I believe three physical laws are operative here. The first is our need to feel something, sometimes anything. The second is the vicarious law of literature, video, and music. We are attracted to the sharing of other’s stories, their triumphs, and even their pain, as long as we don’t have to feel the real pain ourselves. I want to watch Abraham Lincoln and feel some of his ups and downs; I do not want to be him. The third law is that of diminishing returns. It is a wonderful blessing both to our families and ourselves that the repetitive playing of Mumford and Sons eventually bores us and we must wait for another such masterpiece or not play the song for a year.

Ann and I are currently taking a wonderful course based on Rosenberg’s book Nonviolent Communication, which I’ve recommended before. Mary Kay Reinemann, our inspiring teacher, tells us regularly to watch for feelings. They are messengers. Anger is a messenger shouting a need. Every feeling is a please (help me) or a thank you. Hatred is please help me; I am overcome by fear. It is shouted out through a Marshall double stack amplifier with the volume on max. It is written in giant, red, bloody letters. Kindness is a thank you. Communication is more complicated than that, but you get the idea. You can also see why we’re taking this course for the second time, just so we can practice with others. The point is that feeling, even unpleasant feeling, is life, and numbness is death. To feel nothing is to be nothing. It is true that we also think, but even thinking can be dominated by feelings, and I never listened to I Want to Hold Your Hand because it gave me a thoughtful, philosophical position in life.

The second law, the law of vicarious living, is also a gift in disguise. We all must work for a living, and that work takes up so much time and energy that we do not usually have the space to be Humphrey Bogart, Harry Potter, or Lady Mary Crawley finally married to her Matthew. We can choose to live such lives, to feel what they feel, and not actually have to say goodbye to Ilsa, be orphaned by another wizard, or feel the anguish of ruin, scandal, or loss. We may live many lives in one. Their reality, even if we don’t participate as deeply as Walter Mitty in his secret life where he pilots a submarine or saves a life with a pen is real enough. We feel a measure of what they feel. We become them to a degree, and that degree is just enough. That degree can be geometrically multiplied. We may be Lady Mary and Matthew, and Lord Grantham, and any number of maids, footmen, and butlers. We may even be scoundrels if we choose. To feel them is to live them, and it is a blessing.

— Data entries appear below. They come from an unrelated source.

-- ==== Sys2Proof/Tests/Slice0.lean ====
section
/-! SUPPORT. The model's own tests. Expected values are from spec/95_test_vectors.md (its ids stand in the comments) or worked
out by hand from the rule named; the witnesses meet the hypotheses of the statements. -/

namespace Sys2Proof.Tests

open Sys2Proof.Machine

/-- A property of the next state; false for a fault or a refusal. -/
def nextHas (o : Host.Outcome State Fault Refusal) (p : State → Bool) : Bool :=
  match o with
  | .next t => p t
  | .fault _ => false
  | .refused _ => false

/-- The power-on state with three registers set. -/
def regs (x : RegIdx) (a : Byte) (y : RegIdx) (b : Byte) (flag : Byte) : State :=
  { State.reset with v := ((State.reset.v.set (15 : RegIdx) flag).set y b).set x a }

/-- A running core with the two bytes at `pc` and `pc + 1` in memory. -/
def atPc (pc : Word) (b1 b2 : Byte) : State :=
  { State.reset with
    pc := pc, status := .running, mem := Memory.write (Memory.write [] pc.toNat b1) (pc.toNat + 1) b2 }

/-- A core in status `st` with one command pending. -/
def withCommand (st : Status) (c : Command) : State := { State.reset with status := st, pending := [c] }

/-- A display with one pixel on. -/
def onePixel : Display := Display.allOff.set 3 ((Vector.replicate 64 false).set 3 true)

/-! ### Well-formedness: what each check refuses -/

theorem test_image_of_4097_bytes_is_refused : wellFormedImage (List.replicate 4097 0) = false := by
  rw [wellFormedImage, List.length_replicate]; rfl

theorem test_image_of_4096_bytes_is_accepted : wellFormedImage (List.replicate 4096 0) = true := by
  rw [wellFormedImage, List.length_replicate]; rfl

/-- R74: no instruction is ill-formed, so there is no ill-formed term for this check to refuse. -/
theorem test_every_instruction_is_well_formed (i : Instr) : i.wellFormed = true := by
  cases i <;> rfl

theorem test_unsorted_memory_is_refused : Memory.wf [(2, 1), (1, 1)] = false := by decide

theorem test_memory_with_a_listed_zero_is_refused : Memory.wf [(1, 0)] = false := by decide

theorem test_memory_outside_the_array_is_refused : Memory.wf [(4096, 1)] = false := by decide

/-! ### Decoding: words written out from R51 to R56 (D-1, D-12, D-15, D-18, D-19, D-20) -/

theorem test_decode_system : decode 0b0000000000000000#16 = .encoded .halt := by decide

theorem test_decode_immediate :
    decode 0b0110101010111100#16 = .encoded (.ldi 0xA 0xBC) ∧ decode 0b0111111100000001#16 = .encoded (.addi 0xF 0x01) := by
  decide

The third law, that of diminishing returns, is also a blessing. When we choose to love and marry, we feel intensely and wonderfully, but also, we cannot feel that same intensity forever. This is providential because one’s spouse is bound to change, as are we all. A marriage based only on what a partner was like at 22 is a marriage in trouble. I believe the best marriage is one that assumes a trajectory. My wife is not the woman she was at 24; she is better, wiser, more alive, and I had a pretty good idea that was going to happen. The law of diminishing returns also forces us to grow, to change. Stasis is death. The law of diminishing returns forces the creation of a fifth symphony after we have tired of the other four. It forces the creation of What About Bill after we have tired of Groundhog Day, and a third season of Downton Abbey after the late night kiss in the snow that ended the last season.

The law that rules this world, including our own brains, is providential, blessed, and necessary because it nudges us to live. It is all good.